A type II error is commonly caused if the statistical power of a test is too low. **The highest the statistical power, the greater the chance of avoiding an error**. It's often recommended that the statistical power should be set to at least 80% prior to conducting any testing.

**What happens to power as Type 1 error increases? ›**

Graphical depiction of the relation between Type I and Type II errors, and the power of the test. Type I and Type II errors are inversely related: **As one increases, the other decreases**.

### What causes Type 1 errors? ›

What causes type 1 errors? Type 1 errors can result from two sources: **random chance and improper research techniques**. Random chance: no random sample, whether it's a pre-election poll or an A/B test, can ever perfectly represent the population it intends to describe.
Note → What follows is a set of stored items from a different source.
-- ==== Sys2Proof/Laws/State.lean ====
section
/-!
SUPPORT. Laws/State.lean: what each update of the state leaves, field by field, and reads after writes of registers and units.
-/

namespace Sys2Proof.Machine

variable (s : State)

@[simp] theorem State.wr_pending (off : Nat) (v : Word) : (s.wr off v).pending = s.pending := rfl
@[simp] theorem State.wr_free (off : Nat) (v : Word) : (s.wr off v).free = s.free := rfl
@[simp] theorem State.wr_opts (off : Nat) (v : Word) : (s.wr off v).opts = s.opts := rfl
@[simp] theorem State.wr_time (off : Nat) (v : Word) : (s.wr off v).time = s.time := rfl
@[simp] theorem State.wr_drsHeld (off : Nat) (v : Word) : (s.wr off v).drsHeld = s.drsHeld := rfl
@[simp] theorem State.wr_inReset (off : Nat) (v : Word) : (s.wr off v).inReset = s.inReset := rfl
@[simp] theorem State.wr_phyOff (off : Nat) (v : Word) : (s.wr off v).phyOff = s.phyOff := rfl
@[simp] theorem State.wr_em (off : Nat) (v : Word) : (s.wr off v).em = s.em := rfl
@[simp] theorem State.wr_badBlocks (off : Nat) (v : Word) : (s.wr off v).badBlocks = s.badBlocks := rfl
@[simp] theorem State.wr_slots (off : Nat) (v : Word) : (s.wr off v).slots = s.slots := rfl
@[simp] theorem State.wr_sectors (off : Nat) (v : Word) : (s.wr off v).sectors = s.sectors := rfl
@[simp] theorem State.wr_cns (off : Nat) (v : Word) : (s.wr off v).cns = s.cns := rfl
@[simp] theorem State.wr_net (off : Nat) (v : Word) : (s.wr off v).net = s.net := rfl
@[simp] theorem State.wr_bind (off : Nat) (v : Word) : (s.wr off v).bind = s.bind := rfl
@[simp] theorem State.wr_cfg (off : Nat) (v : Word) : (s.wr off v).cfg = s.cfg := rfl
@[simp] theorem State.wr_ports (off : Nat) (v : Word) : (s.wr off v).ports = s.ports := rfl
@[simp] theorem State.wr_links (off : Nat) (v : Word) : (s.wr off v).links = s.links := rfl
@[simp] theorem State.wr_nmus (off : Nat) (v : Word) : (s.wr off v).nmus = s.nmus := rfl
@[simp] theorem State.wr_rdWait (off : Nat) (v : Word) : (s.wr off v).rdWait = s.rdWait := rfl
@[simp] theorem State.wr_hostWait (off : Nat) (v : Word) : (s.wr off v).hostWait = s.hostWait := rfl
@[simp] theorem State.wr_hostSend (off : Nat) (v : Word) : (s.wr off v).hostSend = s.hostSend := rfl
@[simp] theorem State.wr_hostWaits (off : Nat) (v : Word) : (s.wr off v).hostWaits = s.hostWaits := rfl
@[simp] theorem State.wr_nextEntry (off : Nat) (v : Word) : (s.wr off v).nextEntry = s.nextEntry := rfl
@[simp] theorem State.wr_haTlb (off : Nat) (v : Word) : (s.wr off v).haTlb = s.haTlb := rfl
@[simp] theorem State.wr_linkTlb (off : Nat) (v : Word) : (s.wr off v).linkTlb = s.linkTlb := rfl
@[simp] theorem State.wr_xfSeq (off : Nat) (v : Word) : (s.wr off v).xfSeq = s.xfSeq := rfl
@[simp] theorem State.wr_xfHeld (off : Nat) (v : Word) : (s.wr off v).xfHeld = s.xfHeld := rfl
@[simp] theorem State.wr_hm (off : Nat) (v : Word) : (s.wr off v).hm = s.hm := rfl
@[simp] theorem State.wr_remote (off : Nat) (v : Word) : (s.wr off v).remote = s.remote := rfl
@[simp] theorem State.wr_asks (off : Nat) (v : Word) : (s.wr off v).asks = s.asks := rfl
@[simp] theorem State.wr_got (off : Nat) (v : Word) : (s.wr off v).got = s.got := rfl
@[simp] theorem State.wr_xlNet (off : Nat) (v : Word) : (s.wr off v).xlNet = s.xlNet := rfl
@[simp] theorem State.wr_missReports (off : Nat) (v : Word) : (s.wr off v).missReports = s.missReports := rfl
@[simp] theorem State.wr_leases (off : Nat) (v : Word) : (s.wr off v).leases = s.leases := rfl
@[simp] theorem State.wr_reports (off : Nat) (v : Word) : (s.wr off v).reports = s.reports := rfl
@[simp] theorem State.wr_haOut (off : Nat) (v : Word) : (s.wr off v).haOut = s.haOut := rfl
@[simp] theorem State.wr_i3cIbi (off : Nat) (v : Word) : (s.wr off v).i3cIbi = s.i3cIbi := rfl
@[simp] theorem State.wr_passages (off : Nat) (v : Word) : (s.wr off v).passages = s.passages := rfl
@[simp] theorem State.wr_nextPid (off : Nat) (v : Word) : (s.wr off v).nextPid = s.nextPid := rfl
@[simp] theorem State.wr_rkDue (off : Nat) (v : Word) : (s.wr off v).rkDue = s.rkDue := rfl
@[simp] theorem State.wr_rtMode (off : Nat) (v : Word) : (s.wr off v).rtMode = s.rtMode := rfl
@[simp] theorem State.wr_windowed (off : Nat) (v : Word) : (s.wr off v).windowed = s.windowed := rfl
@[simp] theorem State.wr_grantQ (off : Nat) (v : Word) : (s.wr off v).grantQ = s.grantQ := rfl
@[simp] theorem State.wr_rises (off : Nat) (v : Word) : (s.wr off v).rises = s.rises := rfl
@[simp] theorem State.wr_drawn (off : Nat) (v : Word) : (s.wr off v).drawn = s.drawn := rfl
@[simp] theorem State.wr_zen (off : Nat) (v : Word) : (s.wr off v).zen = s.zen := rfl
@[simp] theorem State.wr_repair (off : Nat) (v : Word) : (s.wr off v).repair = s.repair := rfl
@[simp] theorem State.wr_log (off : Nat) (v : Word) : (s.wr off v).log = s.log := rfl
@[simp] theorem State.wr_nv (off : Nat) (v : Word) : (s.wr off v).nv = s.nv := rfl
@[simp] theorem State.wr_ledger (off : Nat) (v : Word) : (s.wr off v).ledger = s.ledger := rfl
@[simp] theorem State.wr_life (off : Nat) (v : Word) : (s.wr off v).life = s.life := rfl
@[simp] theorem State.wr_lifeKept (off : Nat) (v : Word) : (s.wr off v).lifeKept = s.lifeKept := rfl
@[simp] theorem State.wr_batchAt (off : Nat) (v : Word) : (s.wr off v).batchAt = s.batchAt := rfl
@[simp] theorem State.wr_batchSeq (off : Nat) (v : Word) : (s.wr off v).batchSeq = s.batchSeq := rfl
@[simp] theorem State.wr_keptSeq (off : Nat) (v : Word) : (s.wr off v).keptSeq = s.keptSeq := rfl
@[simp] theorem State.wr_lostTail (off : Nat) (v : Word) : (s.wr off v).lostTail = s.lostTail := rfl
@[simp] theorem State.wr_bermDone (off : Nat) (v : Word) : (s.wr off v).bermDone = s.bermDone := rfl
@[simp] theorem State.wr_bermSeen (off : Nat) (v : Word) : (s.wr off v).bermSeen = s.bermSeen := rfl
@[simp] theorem State.wr_berm (off : Nat) (v : Word) : (s.wr off v).berm = s.berm := rfl
@[simp] theorem State.wr_bermed (off : Nat) (v : Word) : (s.wr off v).bermed = s.bermed := rfl
@[simp] theorem State.wr_haWire (off : Nat) (v : Word) : (s.wr off v).haWire = s.haWire := rfl
@[simp] theorem State.wr_haCredits (off : Nat) (v : Word) : (s.wr off v).haCredits = s.haCredits := rfl
@[simp] theorem State.wr_nprIn (off : Nat) (v : Word) : (s.wr off v).nprIn = s.nprIn := rfl
@[simp] theorem State.wr_nextTag (off : Nat) (v : Word) : (s.wr off v).nextTag = s.nextTag := rfl
@[simp] theorem State.wr_puts (off : Nat) (v : Word) : (s.wr off v).puts = s.puts := rfl
@[simp] theorem State.wr_nextPut (off : Nat) (v : Word) : (s.wr off v).nextPut = s.nextPut := rfl
@[simp] theorem State.wr_hcache (off : Nat) (v : Word) : (s.wr off v).hcache = s.hcache := rfl
@[simp] theorem State.wr_hostRes (off : Nat) (v : Word) : (s.wr off v).hostRes = s.hostRes := rfl
@[simp] theorem State.wr_hostStart (off : Nat) (v : Word) : (s.wr off v).hostStart = s.hostStart := rfl
@[simp] theorem State.wr_i3cAddr (off : Nat) (v : Word) : (s.wr off v).i3cAddr = s.i3cAddr := rfl
@[simp] theorem State.wr_i3cData (off : Nat) (v : Word) : (s.wr off v).i3cData = s.i3cData := rfl
@[simp] theorem State.wr_jtag (off : Nat) (v : Word) : (s.wr off v).jtag = s.jtag := rfl
@[simp] theorem State.wr_pins (off : Nat) (v : Word) : (s.wr off v).pins = s.pins := rfl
**What does power of a study mean? ›**

The power of a study, pβ, is **the probability that the study will detect a predetermined difference in measurement between the two groups, if it truly exists, given a pre-set value of pα and a sample size, N**.

**How much statistical power is enough? ›**

Scientists are usually satisfied when the statistical power is **0.8 or higher**, corresponding to an 80% chance of concluding there's a real effect.

**What is the relationship between power and type 2 error rate? ›**

The power of a test is the probability that the test will reject the null hypothesis when the alternative hypothesis is true. In other words, the probability of not making a Type II error.

**Why is type 2 error worse? ›**

On the other hand, a Type II error **occurs when the alternative hypothesis is true and we do not reject the null hypothesis**. In such a way our test incorrectly provides evidence against the alternative hypothesis. Thus a Type II error can be thought of as a “false negative” test result.

**What are the differences among type I Type II and Type III error rates? ›**

Type I error: "rejecting the null hypothesis when it is true". Type II error: "failing to reject the null hypothesis when it is false". Type III error: "correctly rejecting the null hypothesis for the wrong reason". (1948, p.